The article went on to cite a 2019 piece in The Guardian newspaper suggesting that war idioms might increase fatalistic views of cancer, then presented, as a counterpoint, Bodd’s study conclusions that the usage of war metaphors “could be helpful for some patients.”
Joshua Briscoe, MD, a hospice and palliative care physician at the Durham VA Medical Center and assistant professor of Psychiatry and Behavioral Sciences at Duke, engaged Bodd over Twitter about the study findings.
“Of all the metaphors, the war metaphor is the most rigid. It doesn’t permit the possibility of other outcomes beyond winning/losing. It flattens the moral landscape of healthcare,” he wrote. “Nearly all the patients I see have a limited life expectancy, so the war metaphor carries too much win/loss. I might have a different view if I saw more patients who were being cured.” (Read Briscoe's commentary piece on faith, living, dying, and cancer in Mere Orthodoxy for more of his insights.)
Though the study team did not interview clinicians, Bodd agrees that a study about how clinicians engage or don’t engage with the “cancer battle” would be worthwhile.
“From anecdotal experiences in talking to physicians, whether medical or surgical oncologists, some of them say they don’t follow their (the patient’s) lead about the war metaphor; i.e. if the patient uses it, they still don’t use it. There are some who use it if the patient introduces the metaphor into this space. And some physicians do introduce the metaphor themselves,” she said, noting that only one study participant said their doctor introduced the war metaphor.
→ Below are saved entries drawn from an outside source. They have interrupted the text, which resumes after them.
/-- A key command is taken into its bank and a second is captured with 0x150F. At completion a load fills an empty slot with what the blob
says, or gives its code; ZERO empties a slot and ZERO_ALL every one, with 0x150A for a load of its cycle; STORE and SEAL write the
record's other half; a transition record moves the lifecycle. -/
def Obligations.KeyCommands : Prop :=
  (∀ (init : Initiator) (slot record : Fin 256) (b : Nat) (s : State),
      s.Live → b = bankOf init → s.sec.cmds.get? b = none →
        exec (.loadFlash init slot record) s = .next (s.settle { (((((s.wr (F.KEY_CMD_OP b) 1).wr (F.KEY_CMD_RECORD b) record).wr (F.KEY_CMD_SLOT b) slot).ack).resStart
          (RR.KEY_RES b)) with sec := { s.sec with cmds := s.sec.cmds.insert b ⟨1, record, slot⟩ } }) ∧
          exec (.loadStage init slot) s = .next (s.settle { (((((s.wr (F.KEY_CMD_OP b) 2).wr (F.KEY_CMD_RECORD b) (s.rd (F.KEY_CMD_RECORD b))).wr (F.KEY_CMD_SLOT b)
          slot).ack).resStart (RR.KEY_RES b)) with sec := { s.sec with cmds := s.sec.cmds.insert b ⟨2, s.rd (F.KEY_CMD_RECORD b), slot⟩ } })) ∧
  (∀ (init : Initiator) (record : Fin 256) (b : Nat) (s : State),
      s.Live → b = bankOf init → s.sec.cmds.get? b = none →
        ∃ t, exec (.store init record) s = .next t ∧ t.sec = { s.sec with cmds := s.sec.cmds.insert b ⟨3, record, s.rd (F.KEY_CMD_SLOT b)⟩ } ∧
          t.rd (F.KEY_RES_VALID b) = 0 ∧ t.rd (F.KEY_RES_SEQ b) = (s.rd (F.KEY_RES_SEQ b) + 1) % 256 ∧ t.answer = .done ∧
          t = { s.noted t with answer := .done, sec := t.sec } ∧ s.SameBlocks t [21]) ∧
  (∀ (init : Initiator) (record : Fin 256) (b : Nat) (s : State),
      s.Live → b = bankOf init → s.sec.cmds.get? b = none →
        ∃ t, exec (.seal init record) s = .next t ∧ t.sec = { s.sec with cmds := s.sec.cmds.insert b ⟨4, record, s.rd (F.KEY_CMD_SLOT b)⟩ } ∧
          t.rd (F.KEY_RES_VALID b) = 0 ∧ t.rd (F.KEY_RES_SEQ b) = (s.rd (F.KEY_RES_SEQ b) + 1) % 256 ∧ t.answer = .done ∧
          t = { s.noted t with answer := .done, sec := t.sec } ∧ s.SameBlocks t [21]) ∧
  (∀ (init : Initiator) (slot : Fin 256) (b : Nat) (s : State),
      s.Live → b = bankOf init → s.sec.cmds.get? b = none →
        ∃ t, exec (.zero init slot) s = .next t ∧ t.sec = { s.sec with cmds := s.sec.cmds.insert b ⟨5, s.rd (F.KEY_CMD_RECORD b), slot⟩ } ∧
          t.rd (F.KEY_RES_VALID b) = 0 ∧ t = { s.noted t with answer := .done, sec := t.sec } ∧ s.SameBlocks t [21]) ∧
  (∀ (init : Initiator) (b : Nat) (s : State),
      s.Live → b = bankOf init → s.sec.cmds.get? b = none →
        ∃ t, exec (.zeroAll init) s = .next t ∧ t.sec = { s.sec with cmds := s.sec.cmds.insert b ⟨6, s.rd (F.KEY_CMD_RECORD b), s.rd (F.KEY_CMD_SLOT b)⟩ } ∧
          t.rd (F.KEY_RES_VALID b) = 0 ∧ t = { s.noted t with answer := .done, sec := t.sec } ∧ s.SameBlocks t [21]) ∧
  (∀ (init : Initiator) (b : Nat) (s : State),
      s.Live → b = bankOf init → s.sec.cmds.get? b = none →
        ∃ t, exec (.lc init) s = .next t ∧ t.sec = { s.sec with cmds := s.sec.cmds.insert b ⟨7, s.rd (F.KEY_CMD_RECORD b), s.rd (F.KEY_CMD_SLOT b)⟩ } ∧
          t.rd (F.KEY_RES_VALID b) = 0 ∧ t.lc = s.lc ∧ t = { s.noted t with answer := .done, sec := t.sec } ∧ s.SameBlocks t [21]) ∧
  (∀ (init : Initiator) (r : KeyRun) (s : State),
      s.Live → s.sec.cmds.get? (bankOf init) = some r → s.rd F.GLB_ACC_ERR_CAPT = 0 →
        ∃ t, exec (.zeroAll init) s = .next t ∧ t.sec = s.sec ∧ t.rd F.GLB_ACC_ERR_CAPT = 1 ∧ t.rd F.GLB_ACC_ERR_CODE = 0x150F ∧
          t.rd (F.KEY_RES_SEQ (bankOf init)) = s.rd (F.KEY_RES_SEQ (bankOf init))) ∧
  (∀ (word : Fin 64) (data : Word) (s : State),
      s.Live →
        exec (.keyStageWrite word data) s = .next (s.settle ((s.wr (F.KEY_STAGE_DATA word) data.toNat).ack)) ∧
          (s.wr (F.KEY_STAGE_DATA word) data.toNat).rd (F.KEY_STAGE_DATA word) = data.toNat) ∧
  (∀ (bank : Fin 3) (record slot : Nat) (s : State),
      s.Live → s.sec.cmds.get? bank = some ⟨2, record, slot⟩ → 1 ≤ slot ∧ slot ≤ 255 → s.slotValid slot = false → s.tlatch = false →
      hasRoot s.lc = true → s.rd F.KEY_STATUS_ROOT_OK ≠ 0 → s.blobForm (s.stageBytes.take 104) = true → leAt s.stageBytes 5 1 = s.lc →
      leAt s.stageBytes 0x14 1 = 0xFF → s.sec.refs = [] → s.together = 0 → s.marked .zeroedAll = false →
        ∃ t, exec (.keyCmdComplete bank) s = .next t ∧ t.rd F.KEY_IRQ_DONE = 1 ∧ t.rd (F.KEY_RES_VALID bank) = 1 ∧ t.sec.cmds = s.sec.cmds.erase bank ∧ t.mem = s.mem ∧
          t.rd (F.KEY_RES_CODE bank) = (if t.slotValid slot then 0 else 0x1505) ∧ (t.slotValid slot = true → t.slotAttr slot = leAt s.stageBytes 6 1 ∧
            t.slotDattr slot = leAt s.stageBytes 7 1 ∧ t.rd (F.KEY_Sn_LIMIT_LIMIT slot) = leAt s.stageBytes 0x10 4 ∧ t.rd (F.KEY_Sn_INFO_RECORD slot) = 0xFF ∧
            (t.keySlot slot).uses = 0) ∧ (∀ n : Nat, n ≠ slot → t.keySlot n = s.keySlot n) ∧ s.SameBlocks t [21]) ∧
  (∀ (bank : Fin 3) (record slot : Nat) (s : State),
      s.Live → s.sec.cmds.get? bank = some ⟨2, record, slot⟩ → s.lc ≠ lcScrapped → s.together = 0 → s.marked .zeroedAll = true →
        ∃ t, exec (.keyCmdComplete bank) s = .next t ∧ t.rd F.KEY_IRQ_DONE = 1 ∧ t.rd (F.KEY_RES_CODE bank) = 0x150A ∧
          t.sec = { s.sec with cmds := s.sec.cmds.erase bank } ∧ t = { s.noted t with sec := t.sec }) ∧
  (∀ (bank : Fin 3) (record slot : Nat) (s : State),
      s.Live → s.sec.cmds.get? bank = some ⟨1, record, slot⟩ → 1 ≤ slot ∧ slot ≤ 255 → s.slotValid slot = false → s.tlatch = false →
      hasRoot s.lc = true → s.rd F.KEY_STATUS_ROOT_OK ≠ 0 → s.blobWinner record = none → s.together = 0 →
      s.marked .zeroedAll = false →
        ∃ t, exec (.keyCmdComplete bank) s = .next t ∧ t.rd F.KEY_IRQ_DONE = 1 ∧ t.rd (F.KEY_RES_CODE bank) = 0x150B ∧ t.sec = { s.sec with cmds := s.sec.cmds.erase bank } ∧
          t = { s.noted t with sec := t.sec } ∧
          s.SameRegs t [F.KEY_IRQ_DONE, F.KEY_RES_CODE bank, F.KEY_RES_VALID bank, F.KEY_RES_STALE bank]) ∧
  (∀ (bank : Fin 3) (record slot op code : Nat) (s : State),
      s.Live → s.sec.cmds.get? bank = some ⟨op, record, slot⟩ →
      op = 1 ∧ slot = 0 ∧ code = 0x1501 ∨ op = 2 ∧ slot = 0 ∧ code = 0x1501 ∨ op = 5 ∧ slot = 0 ∧ code = 0x1501 ∨
      op = 2 ∧ slot ≠ 0 ∧ s.slotValid slot = true ∧ code = 0x150A ∨ op = 3 ∧ s.tlatch = true ∧ code = 0x1506 →
      s.lc ≠ lcScrapped → s.together = 0 → s.marked .zeroedAll = false →
        ∃ t, exec (.keyCmdComplete bank) s = .next t ∧ t.rd F.KEY_IRQ_DONE = 1 ∧ t.rd (F.KEY_RES_CODE bank) = code ∧ t.sec = { s.sec with cmds := s.sec.cmds.erase bank } ∧
          t = { s.noted t with sec := t.sec } ∧
          s.SameRegs t [F.KEY_IRQ_DONE, F.KEY_RES_CODE bank, F.KEY_RES_VALID bank, F.KEY_RES_STALE bank]) ∧
  (∀ (bank : Fin 3) (record slot : Nat) (s : State),
      s.Live → s.sec.cmds.get? bank = some ⟨5, record, slot⟩ → 1 ≤ slot ∧ slot ≤ 255 → s.lc ≠ lcScrapped →
      s.swc.frames.all (fun b => b.hold.isNone) = true → s.together = 0 →
        ∃ t, exec (.keyCmdComplete bank) s = .next t ∧ t.slotValid slot = false ∧ t.slotAttr slot = 0 ∧ t.sec.slots.get? slot = none ∧
          t.sec.ops = s.sec.ops.filter (fun p => p.2.slot != slot) ∧ t.rd (F.KEY_RES_CODE bank) = 0 ∧ t.rd F.KEY_IRQ_DONE = 1 ∧ t.mem = s.mem ∧
          (∀ n : Nat, n ≠ slot → n < 256 → t.slotValid n = s.slotValid n) ∧ s.SameBlocks t [17, 20, 21]) ∧
  (∀ (bank : Fin 3) (record slot : Nat) (s : State),
      s.Live → s.sec.cmds.get? bank = some ⟨6, record, slot⟩ → s.lc ≠ lcScrapped → s.together = 0 →
        ∃ t, exec (.keyCmdComplete bank) s = .next t ∧ t.loadedSlots = [] ∧ t.rd F.KEY_IRQ_ZEROISED = 1 ∧ t.rd (F.KEY_RES_CODE bank) = 0 ∧ t.rd F.KEY_IRQ_DONE = 1) ∧
  (∀ (bank : Fin 3) (record slot : Nat) (s : State),
      s.Live → s.sec.cmds.get? bank = some ⟨4, record, slot⟩ → s.lc = lcProvision ∨ s.lc = lcRma → s.tlatch = false →
      s.rd F.KEY_STATUS_ROOT_OK ≠ 0 → s.blobForm s.stageBytes = true → leAt s.stageBytes 0x14 1 = 0xFF →
      leAt s.stageBytes 5 1 = s.lc ∨ leAt s.stageBytes 5 1 = s.lc + 1 → s.together = 0 →
        ∃ t, exec (.keyCmdComplete bank) s = .next t ∧ t.rd (F.KEY_RES_CODE bank) = 0 ∧ t.rd F.KEY_IRQ_DONE = 1 ∧
          (∀ n < 64, t.rd (F.KEY_STAGE_DATA n) = 0) ∧ t.mem = (s.storeBlob record (s.stageBytes.take 64 ++ exactly 40
          (Config.keyWrap (kek (s.root (leAt s.stageBytes 5 1)) (s.stageBytes.take 64)) (bytesAt s.stageBytes 64 32)))).mem ∧
          t.sec = { s.sec with cmds := s.sec.cmds.erase bank } ∧ s.SameBlocks t [21]) ∧
  (∀ (bank : Fin 3) (record slot : Nat) (s : State),
      s.Live → s.sec.cmds.get? bank = some ⟨4, record, slot⟩ → s.lc = lcBlank ∨ s.lc = lcDeployed ∨ s.lc = lcRedeployed →
      s.together = 0 →
        ∃ t, exec (.keyCmdComplete bank) s = .next t ∧ t.rd (F.KEY_RES_CODE bank) = 0x150D ∧ (∀ n < 64, t.rd (F.KEY_STAGE_DATA n) = 0) ∧ t.mem = s.mem ∧ s.SameBlocks t [21]) ∧
  (∀ (bank : Fin 3) (record slot : Nat) (s : State),
      s.Live → s.sec.cmds.get? bank = some ⟨7, record, slot⟩ → s.lc = lcBlank → s.recordFits s.stageBytes 0xA14C5452 = true →
      leAt s.stageBytes 4 1 = lcBlank → leAt s.stageBytes 5 1 = lcProvision → leAt s.stageBytes 6 1 = 0 →
      leAt s.stageBytes 0x20 16 = 0 → s.together = 0 →
        ∃ t, exec (.keyCmdComplete bank) s = .next t ∧ t.lc = lcProvision ∧ t.rd F.KEY_STATUS_ROOT_OK = 0 ∧ t.rd (F.KEY_RES_CODE bank) = 0 ∧
          (∀ n < 64, t.rd (F.KEY_STAGE_DATA n) = 0) ∧ (∀ st, 1 ≤ st → st ≤ 4 → (t.sec.salts.get? st).isSome = true) ∧ t.mem = s.mem ∧ s.SameBlocks t [21]) ∧
  (∀ (bank : Fin 3) (record slot : Nat) (s : State),
      s.Live → s.sec.cmds.get? bank = some ⟨7, record, slot⟩ → s.lc ≠ lcScrapped → s.recordFits s.stageBytes 0xA14C5452 = false →
      s.together = 0 →
        ∃ t, exec (.keyCmdComplete bank) s = .next t ∧ t.lc = s.lc ∧ t.rd (F.KEY_RES_CODE bank) = 0x150C ∧ (∀ n < 64, t.rd (F.KEY_STAGE_DATA n) = 0) ∧
          t.rd F.VGL_STATUS_TLATCH = s.rd F.VGL_STATUS_TLATCH ∧ t.mem = s.mem)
Noted Briscoe, “It would be helpful to know how metaphors influence clinicians’ own practice… whether they view themselves as fellow warriors, companions on a journey, coaches, or mere scientists… I appreciate the authors’ work here because clinicians do need to be more mindful of how metaphors and language in general operate in the clinical encounter… We (as clinicians) need to listen, so we can respond appropriately.”